基类: DispatcherSpanMixin, ABC

基础聊天引擎。

Source code in llama-index-core/llama_index/core/chat_engine/types.py

class BaseChatEngine(DispatcherSpanMixin, ABC):
    """Base Chat Engine."""

    @abstractmethod
    def reset(self) -> None:
        """Reset conversation state."""

    @abstractmethod
    def chat(
        self, message: str, chat_history: Optional[List[ChatMessage]] = None
    ) -> AGENT_CHAT_RESPONSE_TYPE:
        """Main chat interface."""

    @abstractmethod
    def stream_chat(
        self, message: str, chat_history: Optional[List[ChatMessage]] = None
    ) -> StreamingAgentChatResponse:
        """Stream chat interface."""

    @abstractmethod
    async def achat(
        self, message: str, chat_history: Optional[List[ChatMessage]] = None
    ) -> AGENT_CHAT_RESPONSE_TYPE:
        """Async version of main chat interface."""

    @abstractmethod
    async def astream_chat(
        self, message: str, chat_history: Optional[List[ChatMessage]] = None
    ) -> StreamingAgentChatResponse:
        """Async version of main chat interface."""

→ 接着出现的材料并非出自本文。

-- ==== Sys2Proof/Laws/Frame.lean ====
section
/-! SUPPORT. What the shared operations leave as it was: the error records, the change log, exceptions and the issue of a cell, signals
and pools, memory under a port conflict. -/

set_option Elab.async false

namespace Sys2Proof.Machine

variable (s : State)

/-- What every step of a fold keeps, the fold keeps. -/
theorem foldl_keeps {α β γ : Type} (p : α → γ) (f : α → β → α) (h : ∀ a b, p (f a b) = p a) (l : List β) (a : α) :
    p (l.foldl f a) = p a := by
  induction l generalizing a with
  | nil => rfl
  | cons b l ih => rw [List.foldl_cons, ih, h]

/-- TALLY, with the definition's own names written out. -/
theorem State.tally_eq : s.tally = if (s.log.unlogged ≠ 0 && s.logRoom 1) = true then
    ({ s with log := { s.log with unlogged := 0 } } : State).logPut (originCode .autonomous) 4 0 (toBytesLE 4 s.log.unlogged.toNat)
    else s := rfl

/-- The logging of an origin that never waits, with the definition's own names written out. -/
theorem State.logAuto_eq (o : Origin) (k obj : Nat) (v : List Byte) : s.logAuto o k obj v =
    if s.tally.logRoom 1 = true then s.tally.logPut (originCode o) k obj v
    else { s.tally with log := { s.tally.log with unlogged := satAdd s.tally.log.unlogged 1 } } := rfl

/-! aer writes outbox alone. -/
@[simp] theorem State.aer_pending (sev : Nat) : (s.aer sev).pending = s.pending := by unfold State.aer; split <;> (try split) <;> simp
@[simp] theorem State.aer_freeIdx (sev : Nat) : (s.aer sev).freeIdx = s.freeIdx := by unfold State.aer; split <;> (try split) <;> simp
@[simp] theorem State.aer_opNext (sev : Nat) : (s.aer sev).opNext = s.opNext := by unfold State.aer; split <;> (try split) <;> simp
@[simp] theorem State.aer_fuses (sev : Nat) : (s.aer sev).fuses = s.fuses := by unfold State.aer; split <;> (try split) <;> simp
@[simp] theorem State.aer_ticks (sev : Nat) : (s.aer sev).ticks = s.ticks := by unfold State.aer; split <;> (try split) <;> simp
@[simp] theorem State.aer_regs (sev : Nat) : (s.aer sev).regs = s.regs := by unfold State.aer; split <;> (try split) <;> simp
@[simp] theorem State.aer_mem (sev : Nat) : (s.aer sev).mem = s.mem := by unfold State.aer; split <;> (try split) <;> simp
@[simp] theorem State.aer_trg (sev : Nat) : (s.aer sev).trg = s.trg := by unfold State.aer; split <;> (try split) <;> simp
@[simp] theorem State.aer_trgCommit (sev : Nat) : (s.aer sev).trgCommit = s.trgCommit := by unfold State.aer; split <;> (try split) <;> simp
@[simp] theorem State.aer_reaches (sev : Nat) : (s.aer sev).reaches = s.reaches := by unfold State.aer; split <;> (try split) <;> simp
@[simp] theorem State.aer_plc (sev : Nat) : (s.aer sev).plc = s.plc := by unfold State.aer; split <;> (try split) <;> simp
@[simp] theorem State.aer_cells (sev : Nat) : (s.aer sev).cells = s.cells := by unfold State.aer; split <;> (try split) <;> simp
@[simp] theorem State.aer_seedBase (sev : Nat) : (s.aer sev).seedBase = s.seedBase := by unfold State.aer; split <;> (try split) <;> simp
@[simp] theorem State.aer_moves (sev : Nat) : (s.aer sev).moves = s.moves := by unfold State.aer; split <;> (try split) <;> simp
@[simp] theorem State.aer_clash (sev : Nat) : (s.aer sev).clash = s.clash := by unfold State.aer; split <;> (try split) <;> simp
@[simp] theorem State.aer_weirs (sev : Nat) : (s.aer sev).weirs = s.weirs := by unfold State.aer; split <;> (try split) <;> simp
@[simp] theorem State.aer_slots (sev : Nat) : (s.aer sev).slots = s.slots := by unfold State.aer; split <;> (try split) <;> simp
@[simp] theorem State.aer_slotAct (sev : Nat) : (s.aer sev).slotAct = s.slotAct := by unfold State.aer; split <;> (try split) <;> simp
@[simp] theorem State.aer_cus (sev : Nat) : (s.aer sev).cus = s.cus := by unfold State.aer; split <;> (try split) <;> simp
@[simp] theorem State.aer_optics (sev : Nat) : (s.aer sev).optics = s.optics := by unfold State.aer; split <;> (try split) <;> simp
@[simp] theorem State.aer_bed (sev : Nat) : (s.aer sev).bed = s.bed := by unfold State.aer; split <;> (try split) <;> simp
@[simp] theorem State.aer_ports (sev : Nat) : (s.aer sev).ports = s.ports := by unfold State.aer; split <;> (try split) <;> simp
@[simp] theorem State.aer_svcs (sev : Nat) : (s.aer sev).svcs = s.svcs := by unfold State.aer; split <;> (try split) <;> simp
@[simp] theorem State.aer_fab (sev : Nat) : (s.aer sev).fab = s.fab := by unfold State.aer; split <;> (try split) <;> simp
@[simp] theorem State.aer_hq (sev : Nat) : (s.aer sev).hq = s.hq := by unfold State.aer; split <;> (try split) <;> simp
@[simp] theorem State.aer_nrg (sev : Nat) : (s.aer sev).nrg = s.nrg := by unfold State.aer; split <;> (try split) <;> simp
@[simp] theorem State.aer_sec (sev : Nat) : (s.aer sev).sec = s.sec := by unfold State.aer; split <;> (try split) <;> simp
@[simp] theorem State.aer_log (sev : Nat) : (s.aer sev).log = s.log := by unfold State.aer; split <;> (try split) <;> simp
@[simp] theorem State.aer_store (sev : Nat) : (s.aer sev).store = s.store := by unfold State.aer; split <;> (try split) <;> simp
@[simp] theorem State.aer_errSeq (sev : Nat) : (s.aer sev).errSeq = s.errSeq := by unfold State.aer; split <;> (try split) <;> simp
@[simp] theorem State.aer_err (sev : Nat) : (s.aer sev).err = s.err := by unfold State.aer; split <;> (try split) <;> simp
@[simp] theorem State.aer_test (sev : Nat) : (s.aer sev).test = s.test := by unfold State.aer; split <;> (try split) <;> simp
@[simp] theorem State.aer_pwr (sev : Nat) : (s.aer sev).pwr = s.pwr := by unfold State.aer; split <;> (try split) <;> simp

/-! fatal writes optics, outbox, pwr, store alone. -/
@[simp] theorem State.fatal_pending (r : ErrRec) : (s.fatal r).pending = s.pending := by simp [State.fatal]
@[simp] theorem State.fatal_freeIdx (r : ErrRec) : (s.fatal r).freeIdx = s.freeIdx := by simp [State.fatal]
@[simp] theorem State.fatal_opNext (r : ErrRec) : (s.fatal r).opNext = s.opNext := by simp [State.fatal]
@[simp] theorem State.fatal_fuses (r : ErrRec) : (s.fatal r).fuses = s.fuses := by simp [State.fatal]
@[simp] theorem State.fatal_ticks (r : ErrRec) : (s.fatal r).ticks = s.ticks := by simp [State.fatal]
@[simp] theorem State.fatal_regs (r : ErrRec) : (s.fatal r).regs = s.regs := by simp [State.fatal]
@[simp] theorem State.fatal_mem (r : ErrRec) : (s.fatal r).mem = s.mem := by simp [State.fatal]
@[simp] theorem State.fatal_trg (r : ErrRec) : (s.fatal r).trg = s.trg := by simp [State.fatal]
@[simp] theorem State.fatal_trgCommit (r : ErrRec) : (s.fatal r).trgCommit = s.trgCommit := by simp [State.fatal]
@[simp] theorem State.fatal_reaches (r : ErrRec) : (s.fatal r).reaches = s.reaches := by simp [State.fatal]
@[simp] theorem State.fatal_plc (r : ErrRec) : (s.fatal r).plc = s.plc := by simp [State.fatal]
@[simp] theorem State.fatal_cells (r : ErrRec) : (s.fatal r).cells = s.cells := by simp [State.fatal]
@[simp] theorem State.fatal_seedBase (r : ErrRec) : (s.fatal r).seedBase = s.seedBase := by simp [State.fatal]
@[simp] theorem State.fatal_moves (r : ErrRec) : (s.fatal r).moves = s.moves := by simp [State.fatal]
@[simp] theorem State.fatal_clash (r : ErrRec) : (s.fatal r).clash = s.clash := by simp [State.fatal]
@[simp] theorem State.fatal_weirs (r : ErrRec) : (s.fatal r).weirs = s.weirs := by simp [State.fatal]
@[simp] theorem State.fatal_slots (r : ErrRec) : (s.fatal r).slots = s.slots := by simp [State.fatal]
@[simp] theorem State.fatal_slotAct (r : ErrRec) : (s.fatal r).slotAct = s.slotAct := by simp [State.fatal]
@[simp] theorem State.fatal_cus (r : ErrRec) : (s.fatal r).cus = s.cus := by simp [State.fatal]
@[simp] theorem State.fatal_bed (r : ErrRec) : (s.fatal r).bed = s.bed := by simp [State.fatal]
@[simp] theorem State.fatal_ports (r : ErrRec) : (s.fatal r).ports = s.ports := by simp [State.fatal]
@[simp] theorem State.fatal_svcs (r : ErrRec) : (s.fatal r).svcs = s.svcs := by simp [State.fatal]
@[simp] theorem State.fatal_fab (r : ErrRec) : (s.fatal r).fab = s.fab := by simp [State.fatal]
@[simp] theorem State.fatal_hq (r : ErrRec) : (s.fatal r).hq = s.hq := by simp [State.fatal]
@[simp] theorem State.fatal_nrg (r : ErrRec) : (s.fatal r).nrg = s.nrg := by simp [State.fatal]
@[simp] theorem State.fatal_sec (r : ErrRec) : (s.fatal r).sec = s.sec := by simp [State.fatal]
@[simp] theorem State.fatal_log (r : ErrRec) : (s.fatal r).log = s.log := by simp [State.fatal]
@[simp] theorem State.fatal_errSeq (r : ErrRec) : (s.fatal r).errSeq = s.errSeq := by simp [State.fatal]
@[simp] theorem State.fatal_err (r : ErrRec) : (s.fatal r).err = s.err := by simp [State.fatal]
@[simp] theorem State.fatal_test (r : ErrRec) : (s.fatal r).test = s.test := by simp [State.fatal]

/-! fifoIrq writes err, outbox alone. -/
@[simp] theorem State.fifoIrq_pending (sev : Nat) : (s.fifoIrq sev).pending = s.pending := by unfold State.fifoIrq; dsimp only; split <;> (try split) <;> simp
@[simp] theorem State.fifoIrq_freeIdx (sev : Nat) : (s.fifoIrq sev).freeIdx = s.freeIdx := by unfold State.fifoIrq; dsimp only; split <;> (try split) <;> simp
@[simp] theorem State.fifoIrq_opNext (sev : Nat) : (s.fifoIrq sev).opNext = s.opNext := by unfold State.fifoIrq; dsimp only; split <;> (try split) <;> simp
@[simp] theorem State.fifoIrq_fuses (sev : Nat) : (s.fifoIrq sev).fuses = s.fuses := by unfold State.fifoIrq; dsimp only; split <;> (try split) <;> simp
@[simp] theorem State.fifoIrq_ticks (sev : Nat) : (s.fifoIrq sev).ticks = s.ticks := by unfold State.fifoIrq; dsimp only; split <;> (try split) <;> simp
@[simp] theorem State.fifoIrq_regs (sev : Nat) : (s.fifoIrq sev).regs = s.regs := by unfold State.fifoIrq; dsimp only; split <;> (try split) <;> simp
@[simp] theorem State.fifoIrq_mem (sev : Nat) : (s.fifoIrq sev).mem = s.mem := by unfold State.fifoIrq; dsimp only; split <;> (try split) <;> simp
@[simp] theorem State.fifoIrq_trg (sev : Nat) : (s.fifoIrq sev).trg = s.trg := by unfold State.fifoIrq; dsimp only; split <;> (try split) <;> simp
@[simp] theorem State.fifoIrq_trgCommit (sev : Nat) : (s.fifoIrq sev).trgCommit = s.trgCommit := by unfold State.fifoIrq; dsimp only; split <;> (try split) <;> simp
@[simp] theorem State.fifoIrq_reaches (sev : Nat) : (s.fifoIrq sev).reaches = s.reaches := by unfold State.fifoIrq; dsimp only; split <;> (try split) <;> simp
@[simp] theorem State.fifoIrq_plc (sev : Nat) : (s.fifoIrq sev).plc = s.plc := by unfold State.fifoIrq; dsimp only; split <;> (try split) <;> simp
@[simp] theorem State.fifoIrq_cells (sev : Nat) : (s.fifoIrq sev).cells = s.cells := by unfold State.fifoIrq; dsimp only; split <;> (try split) <;> simp
@[simp] theorem State.fifoIrq_seedBase (sev : Nat) : (s.fifoIrq sev).seedBase = s.seedBase := by unfold State.fifoIrq; dsimp only; split <;> (try split) <;> simp
@[simp] theorem State.fifoIrq_moves (sev : Nat) : (s.fifoIrq sev).moves = s.moves := by unfold State.fifoIrq; dsimp only; split <;> (try split) <;> simp
@[simp] theorem State.fifoIrq_clash (sev : Nat) : (s.fifoIrq sev).clash = s.clash := by unfold State.fifoIrq; dsimp only; split <;> (try split) <;> simp
@[simp] theorem State.fifoIrq_weirs (sev : Nat) : (s.fifoIrq sev).weirs = s.weirs := by unfold State.fifoIrq; dsimp only; split <;> (try split) <;> simp
@[simp] theorem State.fifoIrq_slots (sev : Nat) : (s.fifoIrq sev).slots = s.slots := by unfold State.fifoIrq; dsimp only; split <;> (try split) <;> simp
@[simp] theorem State.fifoIrq_slotAct (sev : Nat) : (s.fifoIrq sev).slotAct = s.slotAct := by unfold State.fifoIrq; dsimp only; split <;> (try split) <;> simp
@[simp] theorem State.fifoIrq_cus (sev : Nat) : (s.fifoIrq sev).cus = s.cus := by unfold State.fifoIrq; dsimp only; split <;> (try split) <;> simp
@[simp] theorem State.fifoIrq_optics (sev : Nat) : (s.fifoIrq sev).optics = s.optics := by unfold State.fifoIrq; dsimp only; split <;> (try split) <;> simp
@[simp] theorem State.fifoIrq_bed (sev : Nat) : (s.fifoIrq sev).bed = s.bed := by unfold State.fifoIrq; dsimp only; split <;> (try split) <;> simp
@[simp] theorem State.fifoIrq_ports (sev : Nat) : (s.fifoIrq sev).ports = s.ports := by unfold State.fifoIrq; dsimp only; split <;> (try split) <;> simp
@[simp] theorem State.fifoIrq_svcs (sev : Nat) : (s.fifoIrq sev).svcs = s.svcs := by unfold State.fifoIrq; dsimp only; split <;> (try split) <;> simp
@[simp] theorem State.fifoIrq_fab (sev : Nat) : (s.fifoIrq sev).fab = s.fab := by unfold State.fifoIrq; dsimp only; split <;> (try split) <;> simp
@[simp] theorem State.fifoIrq_hq (sev : Nat) : (s.fifoIrq sev).hq = s.hq := by unfold State.fifoIrq; dsimp only; split <;> (try split) <;> simp
@[simp] theorem State.fifoIrq_nrg (sev : Nat) : (s.fifoIrq sev).nrg = s.nrg := by unfold State.fifoIrq; dsimp only; split <;> (try split) <;> simp
@[simp] theorem State.fifoIrq_sec (sev : Nat) : (s.fifoIrq sev).sec = s.sec := by unfold State.fifoIrq; dsimp only; split <;> (try split) <;> simp
@[simp] theorem State.fifoIrq_log (sev : Nat) : (s.fifoIrq sev).log = s.log := by unfold State.fifoIrq; dsimp only; split <;> (try split) <;> simp
@[simp] theorem State.fifoIrq_store (sev : Nat) : (s.fifoIrq sev).store = s.store := by unfold State.fifoIrq; dsimp only; split <;> (try split) <;> simp
@[simp] theorem State.fifoIrq_errSeq (sev : Nat) : (s.fifoIrq sev).errSeq = s.errSeq := by unfold State.fifoIrq; dsimp only; split <;> (try split) <;> simp
@[simp] theorem State.fifoIrq_test (sev : Nat) : (s.fifoIrq sev).test = s.test := by unfold State.fifoIrq; dsimp only; split <;> (try split) <;> simp
@[simp] theorem State.fifoIrq_pwr (sev : Nat) : (s.fifoIrq sev).pwr = s.pwr := by unfold State.fifoIrq; dsimp only; split <;> (try split) <;> simp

    def chat_repl(self) -> None:
        """Enter interactive chat REPL."""
        print("===== Entering Chat REPL =====")
        print('Type "exit" to exit.\n')
        self.reset()
        message = input("Human: ")
        while message != "exit":
            response = self.chat(message)
            print(f"Assistant: {response}\n")
            message = input("Human: ")

    def streaming_chat_repl(self) -> None:
        """Enter interactive chat REPL with streaming responses."""
        print("===== Entering Chat REPL =====")
        print('Type "exit" to exit.\n')
        self.reset()
        message = input("Human: ")
        while message != "exit":
            response = self.stream_chat(message)
            print("Assistant: ", end="", flush=True)
            response.print_response_stream()
            print("\n")
            message = input("Human: ")

    @property
    @abstractmethod
    def chat_history(self) -> List[ChatMessage]:
        pass

重置 `abstractmethod` #

reset() -> None

重置对话状态。

Source code in llama-index-core/llama_index/core/chat_engine/types.py

@abstractmethod
def reset(self) -> None:
    """Reset conversation state."""

聊天 `abstractmethod` #

chat(message: str, chat_history: Optional[List[ChatMessage]] = None) -> AGENT_CHAT_RESPONSE_TYPE

主聊天界面。

Source code in llama-index-core/llama_index/core/chat_engine/types.py

@abstractmethod
def chat(
    self, message: str, chat_history: Optional[List[ChatMessage]] = None
) -> AGENT_CHAT_RESPONSE_TYPE:
    """Main chat interface."""

stream_chat `abstractmethod` #

stream_chat(message: str, chat_history: Optional[List[ChatMessage]] = None) -> StreamingAgentChatResponse

流式聊天界面。

Source code in llama-index-core/llama_index/core/chat_engine/types.py

@abstractmethod
def stream_chat(
    self, message: str, chat_history: Optional[List[ChatMessage]] = None
) -> StreamingAgentChatResponse:
    """Stream chat interface."""

聊天 `abstractmethod` `async` #

achat(message: str, chat_history: Optional[List[ChatMessage]] = None) -> AGENT_CHAT_RESPONSE_TYPE

主聊天界面的异步版本。

Source code in llama-index-core/llama_index/core/chat_engine/types.py

@abstractmethod
async def achat(
    self, message: str, chat_history: Optional[List[ChatMessage]] = None
) -> AGENT_CHAT_RESPONSE_TYPE:
    """Async version of main chat interface."""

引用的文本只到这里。